As soon as a DCF case worker reported the child missing on Jan. 9, police began piecing together stories from Sierra, Melvin and Melvin’s family members.
According to the 37-page State Attorney’s Office file, which includes a detailed timeline and statements from detectives who interrogated the couple, Sierra stuck to the same story:
The last time she saw Dontrell, her boyfriend was pushing him in his stroller northbound on Northwest First Avenue from their home. Calvin told her “he was going to walk to the store to get some smokes and he was taking Dontrell with him.”
Sierra said she went for a shower and an hour later Melvin came back without the baby.
He told her he’d run into his mother, Annie Melvin, and given the baby to her because he and Sierra were having financial difficulties.

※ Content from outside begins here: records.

-- ==== Sys2Proof/Tests/Slice0.lean ====
section
/-! SUPPORT. The model's own tests: ill-formed terms refused, words decoded, single steps with results from
spec/95_test_vectors.md, and a state that meets the hypotheses of each statement. -/

namespace Sys2Proof.Tests

open Sys2Proof.Machine

set_option Elab.async false

/-! ## Well-formedness: what each check refuses -/

theorem test_wf_bp_needs_displacement : Mem.wf (.ind .bp) = false := by decide
theorem test_wf_operand : Rm.wf (R := Reg8) (.mem (.ind .bp)) = false := by decide
theorem test_wf_add_operand : Instr.wf (.add (.ebRb (.mem (.ind .bp)) .al)) = false := by decide
theorem test_wf_and_has_no_sign_extended_byte : Instr.wf (.and (.ewDb (.reg .ax) 1)) = false := by decide
theorem test_wf_or_has_no_sign_extended_byte : Instr.wf (.or (.ewDb (.reg .ax) 1)) = false := by decide
theorem test_wf_xor_has_no_sign_extended_byte : Instr.wf (.xor (.ewDb (.reg .ax) 1)) = false := by decide
theorem test_wf_mov_to_cs : Instr.wf (.mov (.sregEw .cs (.reg .ax))) = false := by decide
theorem test_wf_pop_cs : Instr.wf (.pop (.sreg .cs)) = false := by decide
theorem test_wf_xchg_ax_ax_is_nop : Instr.wf (.xchg (.axRw .ax)) = false := by decide
theorem test_wf_push : Instr.wf (.push (.mw (.mem (.ind .bp)))) = false := by decide
theorem test_wf_inc : Instr.wf (.inc (.ew (.mem (.ind .bp)))) = false := by decide
theorem test_wf_mul : Instr.wf (.mul (.eb (.mem (.ind .bp)))) = false := by decide
theorem test_wf_imul : Instr.wf (.imul (.rwEwDb .ax (.mem (.ind .bp)) 1)) = false := by decide
theorem test_wf_test : Instr.wf (.test (.ewDw (.mem (.ind .bp)) 1)) = false := by decide
theorem test_wf_shift : Instr.wf (.shl (.eb (.mem (.ind .bp)) .cl)) = false := by decide
theorem test_wf_jmp : Instr.wf (.jmp (.ed (.ind .bp))) = false := by decide
theorem test_wf_call : Instr.wf (.call (.ew (.mem (.ind .bp)))) = false := by decide
theorem test_wf_lea : Instr.wf (.lea .ax (.ind .bp)) = false := by decide
theorem test_wf_lgdt : Instr.wf (.lgdt (.ind .bp)) = false := by decide
theorem test_wf_fld : Instr.wf (.fld (.m80 (.ind .bp))) = false := by decide
theorem test_wf_fstp : Instr.wf (.fstp (.m80 (.ind .bp))) = false := by decide
theorem test_wf_fcom : Instr.wf (.fcom (.m64 (.ind .bp))) = false := by decide
theorem test_wf_fadd : Instr.wf (.fadd (.m32 (.ind .bp))) = false := by decide
theorem test_wf_fiadd : Instr.wf (.fiadd (.m16 (.ind .bp))) = false := by decide
theorem test_wf_fild : Instr.wf (.fild (.m64 (.ind .bp))) = false := by decide
theorem test_wf_esc_register_assigned : Instr.wf (.esc 1 5 (.reg 0)) = false := by decide
theorem test_wf_esc_memory_assigned : Instr.wf (.esc 0 0 (.mem (.direct 0))) = false := by decide
theorem test_wf_esc_reserved : Instr.wf (.esc 1 1 (.mem (.direct 0))) = true := by decide

/-! ## Decoding: words written out from the tables of 30_encoding.md and 49_npx_instructions.md -/

theorem test_decode_add : decode [0x03, 0x5E, 0xFE] = .ok (.add (.rwEw .bx (.mem (.disp8 .bp 0xFE))), []) := rfl
theorem test_decode_sub_imm : decode [0x83, 0xE8, 0xFF] = .ok (.sub (.ewDb (.reg .ax) 0xFF), []) := rfl
theorem test_decode_mov_sreg : decode [0x8E, 0xD8] = .ok (.mov (.sregEw .ds (.reg .ax)), []) := rfl
theorem test_decode_mov_direct : decode [0xA3, 0x34, 0x12] = .ok (.mov (.xwAx 0x1234), []) := rfl
theorem test_decode_shl : decode [0xC1, 0xE0, 0x04] = .ok (.shl (.ew (.reg .ax) (.imm 4)), []) := rfl
theorem test_decode_neg : decode [0xF6, 0xD9] = .ok (.neg (.eb (.reg .cl)), []) := rfl
theorem test_decode_imul : decode [0x6B, 0xC3, 0xFE] = .ok (.imul (.rwEwDb .ax (.reg .bx) 0xFE), []) := rfl
theorem test_decode_movsw : decode [0xA5] = .ok (.movsw, []) := rfl
theorem test_decode_call_far : decode [0x9A, 0x34, 0x12, 0x00, 0x20] = .ok (.call (.far 0x1234 0x2000), []) := rfl
theorem test_decode_jl : decode [0x7C, 0xFE] = .ok (.jl 0xFE, []) := rfl
theorem test_decode_enter : decode [0xC8, 0x10, 0x00, 0x01] = .ok (.enter 0x0010 0x01, []) := rfl
theorem test_decode_bound : decode [0x62, 0x07] = .ok (.bound .ax (.ind .bx), []) := rfl
theorem test_decode_lgdt : decode [0x0F, 0x01, 0x16, 0x00, 0x80] = .ok (.lgdt (.direct 0x8000), []) := rfl
theorem test_decode_lar : decode [0x0F, 0x02, 0xC3] = .ok (.lar .ax (.reg .bx), []) := rfl
theorem test_decode_fadd : decode [0xD8, 0x04] = .ok (.fadd (.m32 (.ind .si)), []) := rfl
theorem test_decode_fsub_reversed_pair : decode [0xDC, 0xE1] = .ok (.fsubr (.stiSt 1), []) := rfl
theorem test_decode_fld1 : decode [0xD9, 0xE8] = .ok (.fld1, []) := rfl
theorem test_decode_fstsw_ax : decode [0xDF, 0xE0] = .ok (.fstswAx, []) := rfl
theorem test_decode_undefined : decode [0x0F, 0x05] = .error .undefined := rfl
theorem test_decode_lgdt_register : decode [0x0F, 0x01, 0xD0] = .error .undefined := rfl
theorem test_decode_f6_1 : decode [0xF6, 0xC8] = .error .undefined := rfl
theorem test_decode_ff_7 : decode [0xFF, 0xF8] = .error .stackGroup := rfl
theorem test_decode_aam_base : decode [0xD4, 0x08] = .error .adjustByte := rfl
theorem test_table_word : decodeTableWord 16 0xD9E8 = some .fld1 := by decide
theorem test_table_byte : decodeTableWord 8 0xF4 = some .hlt := by decide

/-! ## Single steps (spec/95_test_vectors.md) -/

/-- Real Address Mode with separate segments. -/
def real : State :=
  { State.reset with
    cs := .atReset 0x1000 0x10000, ds := .atReset 0x2000 0x20000, es := .atReset 0x2000 0x20000
    ss := .atReset 0x3000 0x30000, ip := 0x100, sp := 0x200 }

/-- A segment register loaded in Protected Mode. -/
def loaded (sel : Word) (base : Addr) (access : Byte) : SegReg :=
  { sel := sel, base := base, limit := 0xFFFF, access := access, valid := true }

/-- A descriptor table at 1000H: code 08H, data 10H, an LDT 18H, a free TSS 20H; an interrupt gate for vector 3 at 2018H. -/
def tables : List Host.Cell :=
  [(0x1008, 0xFF), (0x1009, 0xFF), (0x100C, 0x01), (0x100D, 0x9A), (0x1010, 0xFF), (0x1011, 0xFF), (0x1014, 0x02),
    (0x1015, 0x92), (0x1018, 0x0F), (0x101B, 0x30), (0x101D, 0x82), (0x1020, 0x2B), (0x1023, 0x40), (0x1025, 0x81),
    (0x2019, 0x05), (0x201A, 0x08), (0x201D, 0x86), (0x4024, 0x08), (0x4026, 0x10)]

/-- Protected Mode at privilege level 0. -/
def prot : State :=
  { State.reset with
    msw := 0xFFF1, cs := loaded 0x08 0x10000 0x9B, ds := loaded 0x10 0x20000 0x93, es := loaded 0x10 0x20000 0x93
    ss := loaded 0x10 0x20000 0x93, ip := 0x100, sp := 0x200, gdtr := { base := 0x1000, limit := 0x27 }
    idtr := { base := 0x2000, limit := 0xFF }, mem := tables
    tr := { sel := 0x20, base := 0x4000, limit := 0x2B, valid := true } }

/-- Protected Mode at privilege level 3. -/
def user : State := { prot with cs := loaded 0x0B 0x10000 0xFB }

/-- The 80287 with ST = a, ST(1) = b and the other registers Empty. -/
def fpu (a b : Temp) : State :=
  { real with npx := ((Npx.atReset.push b).push a) }

/-- `p` holds of the next state. -/
def after (i : Instr) (s : State) (p : State → Bool) : Bool :=
  match exec i s with
  | .next t => p t
  | _ => false

/-- CF, AF, ZF, SF and OF. -/
def fiveFlags (t : State) : List Bool := [t.flag .cf, t.flag .af, t.flag .zf, t.flag .sf, t.flag .of]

Sierra told police she begged to visit her baby, but Melvin always had an excuse.
Three times she called Annie Melvin’s home to ask about Dontrell, and each time she was told the child wasn’t there, according to the State Attorney’s Office documents.
What would have been the baby’s first Thanksgiving passed. She signed Dontrell up for a charity Christmas gift program, indicating the child would be 9 1/2 months old, but she didn’t see him over Christmas or even for his first birthday. More holidays passed without seeing her child.
“Based on the arguments, Sierra accepted that Dontrell was OK with Melvin’s family and moved on day after day without Dontrell in her life,” Hallandale Beach detectives wrote.